PROBLEM> After finding the line with "if off ≠ 0 then" in the entries below, retype exactly each line from there through the line with "(R205, R206) -/", including that final line.

[Items from a dataset]

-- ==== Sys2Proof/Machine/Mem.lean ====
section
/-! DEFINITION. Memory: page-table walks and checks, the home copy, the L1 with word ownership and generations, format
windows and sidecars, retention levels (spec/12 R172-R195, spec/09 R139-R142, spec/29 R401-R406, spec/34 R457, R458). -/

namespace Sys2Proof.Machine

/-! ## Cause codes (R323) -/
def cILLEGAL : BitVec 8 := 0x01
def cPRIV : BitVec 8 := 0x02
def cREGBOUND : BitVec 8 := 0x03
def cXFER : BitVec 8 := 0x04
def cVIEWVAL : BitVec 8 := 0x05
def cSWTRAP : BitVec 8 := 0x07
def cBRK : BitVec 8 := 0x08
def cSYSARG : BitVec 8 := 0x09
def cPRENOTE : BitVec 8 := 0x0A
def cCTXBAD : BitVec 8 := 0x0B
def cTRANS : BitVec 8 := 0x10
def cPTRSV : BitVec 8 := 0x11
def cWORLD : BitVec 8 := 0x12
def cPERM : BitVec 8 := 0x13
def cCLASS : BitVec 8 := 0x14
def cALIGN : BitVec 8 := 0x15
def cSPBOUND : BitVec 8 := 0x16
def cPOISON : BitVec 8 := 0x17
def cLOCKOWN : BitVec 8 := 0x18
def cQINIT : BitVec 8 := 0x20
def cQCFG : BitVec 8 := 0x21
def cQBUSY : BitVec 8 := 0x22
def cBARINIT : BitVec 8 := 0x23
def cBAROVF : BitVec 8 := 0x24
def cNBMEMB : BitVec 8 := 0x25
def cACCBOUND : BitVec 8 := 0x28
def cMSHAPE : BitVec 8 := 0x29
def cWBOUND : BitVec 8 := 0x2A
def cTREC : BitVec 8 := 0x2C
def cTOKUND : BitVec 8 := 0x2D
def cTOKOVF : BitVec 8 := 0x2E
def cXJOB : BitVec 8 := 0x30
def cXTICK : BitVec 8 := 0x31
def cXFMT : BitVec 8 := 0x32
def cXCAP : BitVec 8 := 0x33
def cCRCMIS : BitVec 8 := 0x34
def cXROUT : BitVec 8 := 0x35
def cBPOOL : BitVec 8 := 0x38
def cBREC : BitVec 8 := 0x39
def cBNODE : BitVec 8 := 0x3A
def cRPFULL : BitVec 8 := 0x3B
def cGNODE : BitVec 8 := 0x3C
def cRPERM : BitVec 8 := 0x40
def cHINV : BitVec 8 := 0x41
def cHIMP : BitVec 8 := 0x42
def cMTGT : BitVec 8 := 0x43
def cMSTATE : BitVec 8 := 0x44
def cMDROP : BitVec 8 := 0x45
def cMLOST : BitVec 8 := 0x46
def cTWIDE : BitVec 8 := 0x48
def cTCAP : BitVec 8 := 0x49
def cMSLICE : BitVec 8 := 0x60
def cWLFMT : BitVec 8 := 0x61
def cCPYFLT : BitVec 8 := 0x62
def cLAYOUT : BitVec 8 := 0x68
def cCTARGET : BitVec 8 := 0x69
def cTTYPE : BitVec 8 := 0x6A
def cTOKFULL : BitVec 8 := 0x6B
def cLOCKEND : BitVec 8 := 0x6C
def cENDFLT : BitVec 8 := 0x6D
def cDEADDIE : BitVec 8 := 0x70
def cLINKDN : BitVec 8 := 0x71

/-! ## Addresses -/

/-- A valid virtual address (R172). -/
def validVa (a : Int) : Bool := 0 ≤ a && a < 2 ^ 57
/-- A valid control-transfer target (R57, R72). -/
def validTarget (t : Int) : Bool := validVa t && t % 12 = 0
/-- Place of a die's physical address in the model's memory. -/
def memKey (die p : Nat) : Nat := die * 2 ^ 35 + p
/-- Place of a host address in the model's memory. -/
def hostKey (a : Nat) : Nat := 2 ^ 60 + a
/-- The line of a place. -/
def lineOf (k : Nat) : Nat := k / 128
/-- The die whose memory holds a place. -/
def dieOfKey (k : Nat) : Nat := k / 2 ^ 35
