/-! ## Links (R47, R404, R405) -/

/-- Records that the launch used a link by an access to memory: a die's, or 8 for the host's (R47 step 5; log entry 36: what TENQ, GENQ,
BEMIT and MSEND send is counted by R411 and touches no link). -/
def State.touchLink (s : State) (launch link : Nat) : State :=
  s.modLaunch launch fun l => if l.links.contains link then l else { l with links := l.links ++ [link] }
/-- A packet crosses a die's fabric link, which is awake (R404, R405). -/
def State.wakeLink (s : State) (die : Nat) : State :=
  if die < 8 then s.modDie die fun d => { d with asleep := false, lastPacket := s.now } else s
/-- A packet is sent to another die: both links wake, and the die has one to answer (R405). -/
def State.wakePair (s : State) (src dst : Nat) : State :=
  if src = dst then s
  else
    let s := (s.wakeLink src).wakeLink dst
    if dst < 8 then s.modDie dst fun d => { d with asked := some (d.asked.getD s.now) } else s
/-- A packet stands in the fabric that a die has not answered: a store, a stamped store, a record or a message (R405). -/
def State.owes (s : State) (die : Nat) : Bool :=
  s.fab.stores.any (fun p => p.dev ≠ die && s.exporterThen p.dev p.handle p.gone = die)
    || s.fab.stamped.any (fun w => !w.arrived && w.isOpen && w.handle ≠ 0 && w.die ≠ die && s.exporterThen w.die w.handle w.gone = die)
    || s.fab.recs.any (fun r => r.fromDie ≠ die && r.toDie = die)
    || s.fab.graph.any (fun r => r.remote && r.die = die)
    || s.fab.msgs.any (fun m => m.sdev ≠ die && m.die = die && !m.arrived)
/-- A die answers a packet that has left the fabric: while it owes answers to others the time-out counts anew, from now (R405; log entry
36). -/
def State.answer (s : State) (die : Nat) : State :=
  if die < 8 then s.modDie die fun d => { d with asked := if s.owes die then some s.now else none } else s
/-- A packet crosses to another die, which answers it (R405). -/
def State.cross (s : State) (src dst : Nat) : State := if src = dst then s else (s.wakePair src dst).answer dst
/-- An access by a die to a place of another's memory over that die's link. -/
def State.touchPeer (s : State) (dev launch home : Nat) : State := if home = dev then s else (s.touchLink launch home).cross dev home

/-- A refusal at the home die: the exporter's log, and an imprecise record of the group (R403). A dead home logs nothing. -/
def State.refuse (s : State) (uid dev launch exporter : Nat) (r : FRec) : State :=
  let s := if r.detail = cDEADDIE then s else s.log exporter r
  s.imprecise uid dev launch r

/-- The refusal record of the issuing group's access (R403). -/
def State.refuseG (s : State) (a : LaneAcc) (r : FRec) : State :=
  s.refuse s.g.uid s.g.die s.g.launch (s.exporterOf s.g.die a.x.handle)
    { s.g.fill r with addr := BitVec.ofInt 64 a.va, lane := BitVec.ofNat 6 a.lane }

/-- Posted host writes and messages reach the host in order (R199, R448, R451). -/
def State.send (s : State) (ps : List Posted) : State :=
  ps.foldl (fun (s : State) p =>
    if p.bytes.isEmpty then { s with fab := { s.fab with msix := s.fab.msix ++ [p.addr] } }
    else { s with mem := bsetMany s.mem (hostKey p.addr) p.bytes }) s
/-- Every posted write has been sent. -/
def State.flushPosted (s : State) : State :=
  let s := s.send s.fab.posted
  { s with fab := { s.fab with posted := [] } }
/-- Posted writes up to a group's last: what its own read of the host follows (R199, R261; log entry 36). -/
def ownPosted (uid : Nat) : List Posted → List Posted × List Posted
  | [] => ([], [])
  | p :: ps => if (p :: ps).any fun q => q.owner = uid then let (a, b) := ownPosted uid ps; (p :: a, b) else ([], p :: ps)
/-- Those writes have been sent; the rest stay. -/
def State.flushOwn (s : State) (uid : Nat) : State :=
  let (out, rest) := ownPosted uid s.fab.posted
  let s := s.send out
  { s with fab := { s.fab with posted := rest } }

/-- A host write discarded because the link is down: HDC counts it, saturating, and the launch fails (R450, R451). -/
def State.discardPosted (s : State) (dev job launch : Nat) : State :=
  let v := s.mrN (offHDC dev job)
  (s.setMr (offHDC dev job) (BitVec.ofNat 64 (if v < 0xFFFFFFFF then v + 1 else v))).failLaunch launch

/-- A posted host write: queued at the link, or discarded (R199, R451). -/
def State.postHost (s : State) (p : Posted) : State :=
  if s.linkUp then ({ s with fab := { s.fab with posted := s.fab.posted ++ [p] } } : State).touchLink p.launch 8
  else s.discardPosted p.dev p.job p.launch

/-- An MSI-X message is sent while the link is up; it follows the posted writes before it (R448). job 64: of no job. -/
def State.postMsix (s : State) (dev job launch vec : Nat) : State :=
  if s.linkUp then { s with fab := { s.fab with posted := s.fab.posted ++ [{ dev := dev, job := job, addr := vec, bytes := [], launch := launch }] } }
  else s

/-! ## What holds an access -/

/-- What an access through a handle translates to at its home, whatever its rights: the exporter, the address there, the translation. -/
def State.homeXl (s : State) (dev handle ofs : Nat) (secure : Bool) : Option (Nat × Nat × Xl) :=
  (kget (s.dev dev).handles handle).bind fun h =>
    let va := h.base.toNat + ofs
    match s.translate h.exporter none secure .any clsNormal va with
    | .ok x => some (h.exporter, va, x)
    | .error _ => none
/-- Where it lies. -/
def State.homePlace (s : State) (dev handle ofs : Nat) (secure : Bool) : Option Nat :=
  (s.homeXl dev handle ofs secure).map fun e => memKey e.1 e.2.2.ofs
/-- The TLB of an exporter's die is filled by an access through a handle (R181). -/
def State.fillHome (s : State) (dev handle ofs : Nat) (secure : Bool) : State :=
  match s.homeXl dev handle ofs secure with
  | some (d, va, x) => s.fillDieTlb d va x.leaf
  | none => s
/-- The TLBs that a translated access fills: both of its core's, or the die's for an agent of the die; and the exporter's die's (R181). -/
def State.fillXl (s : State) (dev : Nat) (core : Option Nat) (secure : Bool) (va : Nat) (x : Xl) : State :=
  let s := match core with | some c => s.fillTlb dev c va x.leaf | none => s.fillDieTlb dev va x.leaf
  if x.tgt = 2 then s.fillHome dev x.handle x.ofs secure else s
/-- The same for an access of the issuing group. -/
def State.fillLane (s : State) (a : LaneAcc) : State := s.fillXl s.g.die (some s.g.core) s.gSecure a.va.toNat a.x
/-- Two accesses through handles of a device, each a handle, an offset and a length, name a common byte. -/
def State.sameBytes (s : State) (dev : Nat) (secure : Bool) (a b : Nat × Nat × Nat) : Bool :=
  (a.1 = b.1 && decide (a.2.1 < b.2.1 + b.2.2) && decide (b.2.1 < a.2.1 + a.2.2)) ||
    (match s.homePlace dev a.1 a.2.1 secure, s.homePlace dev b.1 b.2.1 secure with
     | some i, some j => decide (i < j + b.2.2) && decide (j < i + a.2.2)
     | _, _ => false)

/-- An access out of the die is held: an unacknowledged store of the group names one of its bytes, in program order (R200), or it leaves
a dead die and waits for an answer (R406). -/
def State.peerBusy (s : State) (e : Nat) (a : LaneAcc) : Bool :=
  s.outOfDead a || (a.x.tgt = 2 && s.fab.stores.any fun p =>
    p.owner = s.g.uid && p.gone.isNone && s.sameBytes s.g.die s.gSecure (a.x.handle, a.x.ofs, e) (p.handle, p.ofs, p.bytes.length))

==

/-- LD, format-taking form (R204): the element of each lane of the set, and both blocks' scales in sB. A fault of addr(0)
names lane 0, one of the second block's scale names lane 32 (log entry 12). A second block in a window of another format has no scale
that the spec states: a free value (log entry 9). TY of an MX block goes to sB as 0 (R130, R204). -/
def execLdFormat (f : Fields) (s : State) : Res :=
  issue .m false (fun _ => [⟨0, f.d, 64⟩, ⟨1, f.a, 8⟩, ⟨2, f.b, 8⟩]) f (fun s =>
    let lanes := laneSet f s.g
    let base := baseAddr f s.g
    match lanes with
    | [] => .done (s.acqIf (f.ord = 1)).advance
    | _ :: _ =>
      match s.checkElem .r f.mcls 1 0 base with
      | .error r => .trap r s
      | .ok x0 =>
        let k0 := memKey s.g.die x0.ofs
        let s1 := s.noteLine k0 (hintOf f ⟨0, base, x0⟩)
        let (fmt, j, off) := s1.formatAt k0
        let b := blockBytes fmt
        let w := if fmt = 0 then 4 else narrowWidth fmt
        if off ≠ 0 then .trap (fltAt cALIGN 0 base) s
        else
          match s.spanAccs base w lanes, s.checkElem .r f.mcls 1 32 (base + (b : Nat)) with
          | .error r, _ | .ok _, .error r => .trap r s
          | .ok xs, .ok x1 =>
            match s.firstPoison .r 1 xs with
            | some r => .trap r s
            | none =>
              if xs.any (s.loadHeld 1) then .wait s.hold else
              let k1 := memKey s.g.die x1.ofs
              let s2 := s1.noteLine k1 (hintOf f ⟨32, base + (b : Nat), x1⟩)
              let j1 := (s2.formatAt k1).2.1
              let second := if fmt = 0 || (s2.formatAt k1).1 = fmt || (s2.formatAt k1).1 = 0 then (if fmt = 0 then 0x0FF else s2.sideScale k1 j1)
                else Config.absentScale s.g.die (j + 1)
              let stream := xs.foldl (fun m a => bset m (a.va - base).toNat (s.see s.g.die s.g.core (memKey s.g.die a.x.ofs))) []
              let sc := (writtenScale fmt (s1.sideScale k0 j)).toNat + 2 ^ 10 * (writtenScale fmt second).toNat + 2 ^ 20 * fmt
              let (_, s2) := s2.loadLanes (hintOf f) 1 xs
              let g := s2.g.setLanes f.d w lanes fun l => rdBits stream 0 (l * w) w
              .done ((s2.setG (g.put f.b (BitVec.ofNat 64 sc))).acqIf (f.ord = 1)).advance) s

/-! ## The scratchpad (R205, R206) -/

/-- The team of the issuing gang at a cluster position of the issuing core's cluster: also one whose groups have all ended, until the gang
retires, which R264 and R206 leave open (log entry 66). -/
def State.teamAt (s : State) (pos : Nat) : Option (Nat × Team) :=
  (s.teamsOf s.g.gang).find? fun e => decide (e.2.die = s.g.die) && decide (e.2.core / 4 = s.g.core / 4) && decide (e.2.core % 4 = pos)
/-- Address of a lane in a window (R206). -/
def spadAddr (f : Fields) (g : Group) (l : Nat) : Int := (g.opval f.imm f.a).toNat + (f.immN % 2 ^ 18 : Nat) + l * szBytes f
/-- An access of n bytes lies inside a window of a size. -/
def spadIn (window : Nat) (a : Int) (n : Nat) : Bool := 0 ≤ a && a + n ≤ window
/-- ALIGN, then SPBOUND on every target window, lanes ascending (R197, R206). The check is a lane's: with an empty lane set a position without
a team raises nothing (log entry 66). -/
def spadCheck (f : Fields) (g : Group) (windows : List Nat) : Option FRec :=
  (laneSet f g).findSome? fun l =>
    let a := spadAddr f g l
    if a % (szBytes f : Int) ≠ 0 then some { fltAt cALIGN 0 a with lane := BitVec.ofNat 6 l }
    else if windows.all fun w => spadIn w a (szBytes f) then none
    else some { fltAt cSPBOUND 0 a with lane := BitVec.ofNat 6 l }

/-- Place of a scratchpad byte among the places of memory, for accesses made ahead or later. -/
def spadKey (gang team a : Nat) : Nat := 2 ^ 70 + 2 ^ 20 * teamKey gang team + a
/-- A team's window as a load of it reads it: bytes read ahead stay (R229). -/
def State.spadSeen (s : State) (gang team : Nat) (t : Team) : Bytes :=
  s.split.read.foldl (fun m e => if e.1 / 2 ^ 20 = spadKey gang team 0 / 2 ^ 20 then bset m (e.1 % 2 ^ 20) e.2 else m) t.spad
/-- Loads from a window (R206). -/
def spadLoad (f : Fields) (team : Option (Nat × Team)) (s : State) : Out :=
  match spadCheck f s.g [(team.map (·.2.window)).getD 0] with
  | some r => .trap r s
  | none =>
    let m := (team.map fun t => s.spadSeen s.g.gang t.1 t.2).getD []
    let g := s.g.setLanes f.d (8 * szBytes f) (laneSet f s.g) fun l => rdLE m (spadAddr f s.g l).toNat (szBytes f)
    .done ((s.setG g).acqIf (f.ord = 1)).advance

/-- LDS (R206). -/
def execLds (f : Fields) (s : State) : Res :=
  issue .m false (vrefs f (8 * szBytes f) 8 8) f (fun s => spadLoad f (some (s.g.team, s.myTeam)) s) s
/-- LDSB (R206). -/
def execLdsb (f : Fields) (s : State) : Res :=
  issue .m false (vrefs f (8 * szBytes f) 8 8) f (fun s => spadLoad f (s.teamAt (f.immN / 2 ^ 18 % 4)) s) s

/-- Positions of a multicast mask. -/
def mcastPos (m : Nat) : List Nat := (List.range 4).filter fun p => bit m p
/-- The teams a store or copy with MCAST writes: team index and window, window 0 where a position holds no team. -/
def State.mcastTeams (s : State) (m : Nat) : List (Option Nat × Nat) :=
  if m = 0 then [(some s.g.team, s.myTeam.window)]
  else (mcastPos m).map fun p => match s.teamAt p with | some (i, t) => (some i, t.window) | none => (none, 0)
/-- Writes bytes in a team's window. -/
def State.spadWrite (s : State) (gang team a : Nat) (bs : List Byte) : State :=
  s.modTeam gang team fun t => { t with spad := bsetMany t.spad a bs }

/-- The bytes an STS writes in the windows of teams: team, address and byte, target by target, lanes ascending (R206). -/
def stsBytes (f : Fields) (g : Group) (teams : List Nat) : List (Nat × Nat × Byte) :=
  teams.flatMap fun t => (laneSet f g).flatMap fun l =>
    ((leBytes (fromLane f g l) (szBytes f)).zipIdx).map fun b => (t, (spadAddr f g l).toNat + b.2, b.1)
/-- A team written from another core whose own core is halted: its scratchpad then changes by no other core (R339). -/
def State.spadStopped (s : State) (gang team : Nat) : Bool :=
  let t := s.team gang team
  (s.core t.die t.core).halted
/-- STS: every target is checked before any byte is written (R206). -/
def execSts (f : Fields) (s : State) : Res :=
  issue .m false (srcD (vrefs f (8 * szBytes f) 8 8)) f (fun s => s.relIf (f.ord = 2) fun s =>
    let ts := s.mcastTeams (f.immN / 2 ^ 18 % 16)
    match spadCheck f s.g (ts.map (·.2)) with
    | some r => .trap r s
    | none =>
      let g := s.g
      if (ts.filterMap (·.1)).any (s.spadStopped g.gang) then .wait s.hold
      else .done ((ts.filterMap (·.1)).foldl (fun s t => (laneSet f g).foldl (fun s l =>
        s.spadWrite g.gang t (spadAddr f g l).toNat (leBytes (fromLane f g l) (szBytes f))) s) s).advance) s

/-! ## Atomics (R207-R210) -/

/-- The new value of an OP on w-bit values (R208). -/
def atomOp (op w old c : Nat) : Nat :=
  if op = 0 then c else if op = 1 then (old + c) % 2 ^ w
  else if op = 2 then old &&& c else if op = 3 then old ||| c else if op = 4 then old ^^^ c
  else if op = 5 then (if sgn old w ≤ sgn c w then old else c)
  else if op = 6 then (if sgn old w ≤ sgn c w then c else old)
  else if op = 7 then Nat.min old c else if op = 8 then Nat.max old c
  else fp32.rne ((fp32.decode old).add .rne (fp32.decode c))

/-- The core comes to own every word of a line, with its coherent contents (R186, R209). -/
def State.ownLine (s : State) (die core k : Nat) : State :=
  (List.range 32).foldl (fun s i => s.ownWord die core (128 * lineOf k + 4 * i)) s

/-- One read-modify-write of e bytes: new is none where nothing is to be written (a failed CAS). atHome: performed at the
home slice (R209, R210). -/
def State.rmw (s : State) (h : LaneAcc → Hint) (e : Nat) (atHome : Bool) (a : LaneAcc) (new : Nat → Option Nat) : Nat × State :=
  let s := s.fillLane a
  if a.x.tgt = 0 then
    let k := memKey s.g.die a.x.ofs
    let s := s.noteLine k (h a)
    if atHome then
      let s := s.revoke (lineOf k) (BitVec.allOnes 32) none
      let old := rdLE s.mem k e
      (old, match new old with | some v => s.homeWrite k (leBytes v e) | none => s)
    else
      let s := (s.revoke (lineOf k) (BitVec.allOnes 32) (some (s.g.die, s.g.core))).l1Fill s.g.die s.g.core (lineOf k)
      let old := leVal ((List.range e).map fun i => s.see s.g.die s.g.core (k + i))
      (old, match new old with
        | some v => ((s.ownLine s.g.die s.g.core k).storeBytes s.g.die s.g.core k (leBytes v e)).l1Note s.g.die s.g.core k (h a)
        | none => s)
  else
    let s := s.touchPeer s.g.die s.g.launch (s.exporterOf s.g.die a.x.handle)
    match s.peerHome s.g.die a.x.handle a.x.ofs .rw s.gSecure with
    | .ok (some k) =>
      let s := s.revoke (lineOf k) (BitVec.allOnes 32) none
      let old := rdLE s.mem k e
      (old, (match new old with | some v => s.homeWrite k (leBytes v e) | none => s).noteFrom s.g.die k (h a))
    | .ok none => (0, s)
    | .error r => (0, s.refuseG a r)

* * *

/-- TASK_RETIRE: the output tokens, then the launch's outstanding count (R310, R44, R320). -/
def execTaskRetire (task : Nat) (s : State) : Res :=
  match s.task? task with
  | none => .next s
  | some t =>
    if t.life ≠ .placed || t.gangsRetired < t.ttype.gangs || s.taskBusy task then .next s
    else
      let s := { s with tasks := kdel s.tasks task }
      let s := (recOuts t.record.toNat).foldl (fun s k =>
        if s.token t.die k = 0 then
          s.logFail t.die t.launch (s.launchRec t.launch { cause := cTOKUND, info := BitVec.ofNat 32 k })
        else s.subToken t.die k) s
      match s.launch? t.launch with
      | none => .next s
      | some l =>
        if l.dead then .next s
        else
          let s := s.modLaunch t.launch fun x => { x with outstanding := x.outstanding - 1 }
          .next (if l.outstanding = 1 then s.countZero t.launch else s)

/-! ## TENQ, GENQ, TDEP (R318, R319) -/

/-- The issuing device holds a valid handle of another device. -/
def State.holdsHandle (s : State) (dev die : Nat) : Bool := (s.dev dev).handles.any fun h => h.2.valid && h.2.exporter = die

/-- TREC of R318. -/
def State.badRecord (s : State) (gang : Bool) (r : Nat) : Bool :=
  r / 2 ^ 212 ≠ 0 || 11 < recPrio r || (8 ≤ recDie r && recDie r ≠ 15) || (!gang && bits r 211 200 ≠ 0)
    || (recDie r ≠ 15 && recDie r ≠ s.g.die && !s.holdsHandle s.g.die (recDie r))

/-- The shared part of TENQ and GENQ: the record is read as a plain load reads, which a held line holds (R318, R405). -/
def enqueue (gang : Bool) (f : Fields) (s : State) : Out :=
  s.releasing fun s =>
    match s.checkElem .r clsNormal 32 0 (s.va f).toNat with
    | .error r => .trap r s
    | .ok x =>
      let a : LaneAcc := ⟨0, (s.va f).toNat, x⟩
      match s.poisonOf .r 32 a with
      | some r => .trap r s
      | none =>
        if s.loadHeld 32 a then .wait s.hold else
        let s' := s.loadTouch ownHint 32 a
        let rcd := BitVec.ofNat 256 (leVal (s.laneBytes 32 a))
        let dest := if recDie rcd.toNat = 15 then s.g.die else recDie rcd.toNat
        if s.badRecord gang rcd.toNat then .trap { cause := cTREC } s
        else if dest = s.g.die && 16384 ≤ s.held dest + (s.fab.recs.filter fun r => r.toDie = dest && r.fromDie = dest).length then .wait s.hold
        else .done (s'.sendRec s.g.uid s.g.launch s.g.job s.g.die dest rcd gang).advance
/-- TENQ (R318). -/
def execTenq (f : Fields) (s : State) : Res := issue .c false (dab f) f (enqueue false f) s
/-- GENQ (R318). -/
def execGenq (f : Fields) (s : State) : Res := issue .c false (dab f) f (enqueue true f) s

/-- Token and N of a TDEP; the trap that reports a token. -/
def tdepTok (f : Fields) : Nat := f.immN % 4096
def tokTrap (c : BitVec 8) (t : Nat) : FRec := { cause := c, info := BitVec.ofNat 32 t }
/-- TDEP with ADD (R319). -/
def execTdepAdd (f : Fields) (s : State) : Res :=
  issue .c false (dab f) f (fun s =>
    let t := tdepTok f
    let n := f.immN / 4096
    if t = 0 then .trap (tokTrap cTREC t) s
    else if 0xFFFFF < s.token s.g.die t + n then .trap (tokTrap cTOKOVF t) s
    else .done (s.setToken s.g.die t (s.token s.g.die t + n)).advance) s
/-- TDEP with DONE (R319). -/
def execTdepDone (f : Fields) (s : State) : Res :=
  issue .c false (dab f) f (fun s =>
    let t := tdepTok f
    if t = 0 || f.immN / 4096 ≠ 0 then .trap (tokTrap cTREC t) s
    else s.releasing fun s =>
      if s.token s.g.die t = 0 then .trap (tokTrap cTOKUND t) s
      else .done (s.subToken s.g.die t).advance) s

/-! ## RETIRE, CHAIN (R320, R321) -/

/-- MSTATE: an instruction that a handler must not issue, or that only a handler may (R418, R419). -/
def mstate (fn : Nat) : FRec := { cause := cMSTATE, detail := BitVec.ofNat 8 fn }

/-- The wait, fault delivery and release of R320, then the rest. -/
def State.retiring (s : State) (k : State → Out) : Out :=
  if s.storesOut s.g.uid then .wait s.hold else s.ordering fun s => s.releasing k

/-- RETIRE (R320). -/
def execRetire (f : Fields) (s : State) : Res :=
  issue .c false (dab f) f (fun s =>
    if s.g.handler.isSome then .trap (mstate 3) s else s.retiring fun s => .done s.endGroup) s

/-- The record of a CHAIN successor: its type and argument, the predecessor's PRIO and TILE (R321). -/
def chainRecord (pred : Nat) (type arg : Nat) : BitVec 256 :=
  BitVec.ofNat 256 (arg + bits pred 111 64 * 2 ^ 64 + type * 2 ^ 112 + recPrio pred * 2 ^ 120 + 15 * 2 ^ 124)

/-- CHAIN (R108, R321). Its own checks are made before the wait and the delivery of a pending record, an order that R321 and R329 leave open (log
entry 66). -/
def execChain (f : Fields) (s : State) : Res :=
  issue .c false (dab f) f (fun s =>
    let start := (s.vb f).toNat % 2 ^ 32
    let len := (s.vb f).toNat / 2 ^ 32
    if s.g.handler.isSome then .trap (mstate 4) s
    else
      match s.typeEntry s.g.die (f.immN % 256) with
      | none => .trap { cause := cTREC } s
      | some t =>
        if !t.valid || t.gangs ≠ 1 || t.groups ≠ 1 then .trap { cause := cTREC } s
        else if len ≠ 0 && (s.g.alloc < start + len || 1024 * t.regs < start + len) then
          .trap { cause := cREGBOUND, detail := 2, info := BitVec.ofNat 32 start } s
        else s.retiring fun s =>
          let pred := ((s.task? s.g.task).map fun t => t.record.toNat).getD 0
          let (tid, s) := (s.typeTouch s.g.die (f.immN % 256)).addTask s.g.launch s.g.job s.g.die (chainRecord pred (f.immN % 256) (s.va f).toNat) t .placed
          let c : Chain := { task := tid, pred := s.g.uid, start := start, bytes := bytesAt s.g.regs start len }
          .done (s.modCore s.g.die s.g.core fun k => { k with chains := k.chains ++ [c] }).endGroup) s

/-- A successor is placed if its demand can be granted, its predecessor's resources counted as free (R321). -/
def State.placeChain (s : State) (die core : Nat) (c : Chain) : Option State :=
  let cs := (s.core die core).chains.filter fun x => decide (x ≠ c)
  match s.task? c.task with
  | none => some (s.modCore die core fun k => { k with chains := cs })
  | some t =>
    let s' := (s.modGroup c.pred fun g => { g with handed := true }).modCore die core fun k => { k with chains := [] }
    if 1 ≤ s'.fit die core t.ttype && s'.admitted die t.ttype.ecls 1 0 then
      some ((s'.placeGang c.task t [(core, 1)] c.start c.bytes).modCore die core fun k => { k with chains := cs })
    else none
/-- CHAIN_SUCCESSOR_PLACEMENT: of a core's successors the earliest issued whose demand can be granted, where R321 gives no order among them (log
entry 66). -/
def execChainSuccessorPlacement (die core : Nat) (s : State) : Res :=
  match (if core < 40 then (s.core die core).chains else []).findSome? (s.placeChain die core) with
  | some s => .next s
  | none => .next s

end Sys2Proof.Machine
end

ANSWER BELOW>
        if off ≠ 0 then .trap (fltAt cALIGN 0 base) s
        else
          match s.spanAccs base w lanes, s.checkElem .r f.mcls 1 32 (base + (b : Nat)) with
          | .error r, _ | .ok _, .error r => .trap r s
          | .ok xs, .ok x1 =>
            match s.firstPoison .r 1 xs with
            | some r => .trap r s
            | none =>
              if xs.any (s.loadHeld 1) then .wait s.hold else
              let k1 := memKey s.g.die x1.ofs
              let s2 := s1.noteLine k1 (hintOf f ⟨32, base + (b : Nat), x1⟩)
              let j1 := (s2.formatAt k1).2.1
              let second := if fmt = 0 || (s2.formatAt k1).1 = fmt || (s2.formatAt k1).1 = 0 then (if fmt = 0 then 0x0FF else s2.sideScale k1 j1)
                else Config.absentScale s.g.die (j + 1)
              let stream := xs.foldl (fun m a => bset m (a.va - base).toNat (s.see s.g.die s.g.core (memKey s.g.die a.x.ofs))) []
              let sc := (writtenScale fmt (s1.sideScale k0 j)).toNat + 2 ^ 10 * (writtenScale fmt second).toNat + 2 ^ 20 * fmt
              let (_, s2) := s2.loadLanes (hintOf f) 1 xs
              let g := s2.g.setLanes f.d w lanes fun l => rdBits stream 0 (l * w) w
              .done ((s2.setG (g.put f.b (BitVec.ofNat 64 sc))).acqIf (f.ord = 1)).advance) s

/-! ## The scratchpad (R205, R206) -/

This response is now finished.